Context and objective: Ghrelin and its receptor, growth hormone secretagogue receptor (GHSR), have key roles in appetite control and growth regulation. To date, only few mutations of GHSR have been identified in children with obesity and short stature. We hypothesized that mutations in ghrelin or GHSR will result in disrupted growth and weight regulation in children.

Design: A total of 98 subjects (38 females and 60 males) were enrolled with failure to thrive (FTT) (n=9), GH deficiency (GHD) (n=44), idiopathic short stature (ISS) (n=22) or obesity (n=23). The coding exons of both ghrelin and GHSR genes were screened for mutations by sequencing.

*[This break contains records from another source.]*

/-- The litre of an opening, when the thresholds come to a record of the same entry with later actions queued. -/
theorem handLitre_opens {q : Csq} {r : OpenCut}
    (hp : (if s.cfg.densitometer = true then mixFraction s a.density e.density else none).any (500 ≤ ·) = false)
    (hz : (if s.cfg.densitometer = true then mixFraction s a.density e.density else none) = none → 0 < (e.advance 1).rlv)
    (hm : -(halfWidth s (e.advance 1).sinceSnap : Int) < (e.advance 1).rlv)
    (hj : ∀ t, findEntry t e.seq = some (e.advance 1).inWindow →
      judgeThresholds (s.onLitre 2 m (s.csq.opened
          (({ s with mtr := m } : State).cutFor a (e.advance 1) (methodOf (mixFraction s a.density e.density)))) t)
        = s.onLitre 2 m q t)
    (hrec : q.record = some r) (hc : r.cutEntry = e.seq) (hx : r.finalExecuted = false) (hq : ∀ b ∈ q.queue, m.count < b.due)
    (ha : r.method = .density ∨ Ahead s r (e.advance 1).rlv) :
    handLitre { s with mtr := m } = s.onLitre 2 m q (((before ++ [a]).map fun b => b.advance 1) ++ [(e.advance 1).inWindow]) := by
  have hnone := record_none_of_steady hs hst
  have ht' : s.trs.train = (before ++ [a]) ++ [e] := by rw [ht, List.append_assoc]; rfl
  have hw := onLitre_around ht' hn hb m s.csq
  have hlast : ((before ++ [a]).map fun b => b.advance 1).getLast? = some (a.advance 1) := by
    rw [List.map_append, List.map_singleton, List.getLast?_concat]
  have hfr : fractionBehind (s.onLitre 2 m s.csq (s.trs.train.map fun b => b.advance 1)) ((before ++ [a]).map fun b => b.advance 1) (e.advance 1)
      = if s.cfg.densitometer = true then mixFraction s a.density e.density else none := by
    rw [fractionBehind, hlast]
    rfl
  have hfind : findEntry (((before ++ [a]).map fun b => b.advance 1) ++ [(e.advance 1).inWindow]) e.seq = some (e.advance 1).inWindow :=
    findEntry_append_cons (e := (e.advance 1).inWindow) hw.before_ne
  have hev := hw.evaluate_opens (q := q) ((onLitre_hasRole ..).trans hr) hnone hst hth hi hlast hle (by rw [hfr]; exact hp) (by rw [hfr]; exact hz) hm
    (hj _ hfind)
  refine handLitre_evaluates hr (counted_shut hnone _) (cutAfterLitre_idle ?_ (settled_shut hnone)) (cutRlvChanged_shut hnone) hev ?_ ?_
  · rw [onLitre_csq, (hs.rest hnone).1]
    nofun
  · exact cutRlvChanged_ahead (s := s.onLitre 2 m q _) (e := (e.advance 1).inWindow) hrec (by rw [hc]; exact hfind) ha
  · exact cutAfterLitre_idle (s := s.onLitre 2 m q _) hq (settled_running hrec (by rw [hx]; nofun))

/-- A cut that opens by volume ahead of its volume points has reached none of them (R135, R139). -/
theorem handLitre_opens_volume (hd : s.dsu.healthy = false) (h0 : 0 < (e.advance 1).rlv)
    (ha : Ahead s (({ s with mtr := m } : State).cutFor a (e.advance 1) .volume) (e.advance 1).rlv) :
    handLitre { s with mtr := m } = s.onLitre 2 m (s.csq.opened (({ s with mtr := m } : State).cutFor a (e.advance 1) .volume))
      (((before ++ [a]).map fun b => b.advance 1) ++ [(e.advance 1).inWindow]) := by
  have hno : mixFraction s a.density e.density = none := by simp [mixFraction, hd]
  have hif : (if s.cfg.densitometer = true then mixFraction s a.density e.density else none) = none := by rw [hno, ite_self]
  refine handLitre_opens hr hs hst ht hn hb hth hi hle (by rw [hif]; rfl) (fun _ => h0) (by omega) (fun t hfind => ?_) rfl rfl rfl ?_ (.inr ha)
  · rw [hno]
    exact (judgeThresholds_volume (s := s.onLitre 2 m _ t) (r := ({ s with mtr := m } : State).cutFor a (e.advance 1) .volume) rfl
      (show CutMethod.volume ≠ .density by decide)).trans (judgeVolume_ahead (e := (e.advance 1).inWindow) rfl hfind ha)
  · rw [Csq.opened, (hs.rest (record_none_of_steady hs hst)).1]
    nofun

/-- A cut that opens by density at a fraction below that of a detection reaches at once each threshold at or below it (R138, R141). -/
theorem handLitre_opens_density {f : Nat} {transmix product : Route} (hdens : s.cfg.densitometer = true)
    (hf : mixFraction s a.density e.density = some f) (hlow : f < 500) (hl : s.cfg.antic < s.cfg.lead)
    (hm : -(halfWidth s (e.advance 1).sinceSnap : Int) < (e.advance 1).rlv) (htm : transmixRoute s.cfg = some transmix)
    (hpr : productRoute s.cfg e.product = some product) :
    handLitre { s with mtr := m } = s.onLitre 2 m ((s.csq.opened (({ s with mtr := m } : State).cutFor a (e.advance 1) .density)).judged
        (({ s with mtr := m } : State).cutFor a (e.advance 1) .density)
        (headAt s.cfg (policyOf s.cfg a.product e.product) f) (finalAt s.cfg (policyOf s.cfg a.product e.product) f)
        (dueAction s.cfg m.count .density e.seq .head transmix) (dueAction s.cfg m.count .density e.seq .final product))
      (((before ++ [a]).map fun b => b.advance 1) ++ [(e.advance 1).inWindow]) := by
  have hif : (if s.cfg.densitometer = true then mixFraction s a.density e.density else none) = some f := by rw [if_pos hdens, hf]
  refine handLitre_opens hr hs hst ht hn hb hth hi hle (by rw [hif]; simpa using hlow) (by rw [hif]; nofun) hm (fun t _ => ?_)
    rfl rfl rfl ?_ (.inl rfl)
  · rw [hf]
    have hj := judgeThresholds_density (s := s.onLitre 2 m (s.csq.opened (({ s with mtr := m } : State).cutFor a (e.advance 1) .density)) t)
      (r := ({ s with mtr := m } : State).cutFor a (e.advance 1) .density) rfl rfl hf
    exact hj.trans (judgeWith_fresh (r := ({ s with mtr := m } : State).cutFor a (e.advance 1) .density) rfl rfl rfl htm hpr)
  · have hempty := (hs.rest (record_none_of_steady hs hst)).1
    intro b hbq
    simp only [Csq.judged, Csq.opened, hempty, List.nil_append] at hbq
    rcases List.mem_append.mp hbq with hbq | hbq
    · split at hbq
      · rw [List.mem_singleton.mp hbq]
        exact lt_dueAction hl ..
      · cases hbq
    · split at hbq
      · rw [List.mem_singleton.mp hbq]
        exact lt_dueAction hl ..
      · cases hbq

end Opening

end Sys2Proof.Machine
end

Results: Seven different sequence changes were identified in GHSR, two of them novel and five described previously. One previously described sequence change (p.L72M) in the ghrelin gene was identified in five patients; however, the same variant was identified at a higher rate in controls. A high rate of sequence changes was shown in ghrelin and its receptor, GHSR, in our population, but none of these changes affected the coding region of the protein.

Conclusions: Despite the major role of ghrelin in growth and appetite regulation, our results indicate that mutations in ghrelin and GHSR do not explain short stature and weight regulation disorders in children in our population.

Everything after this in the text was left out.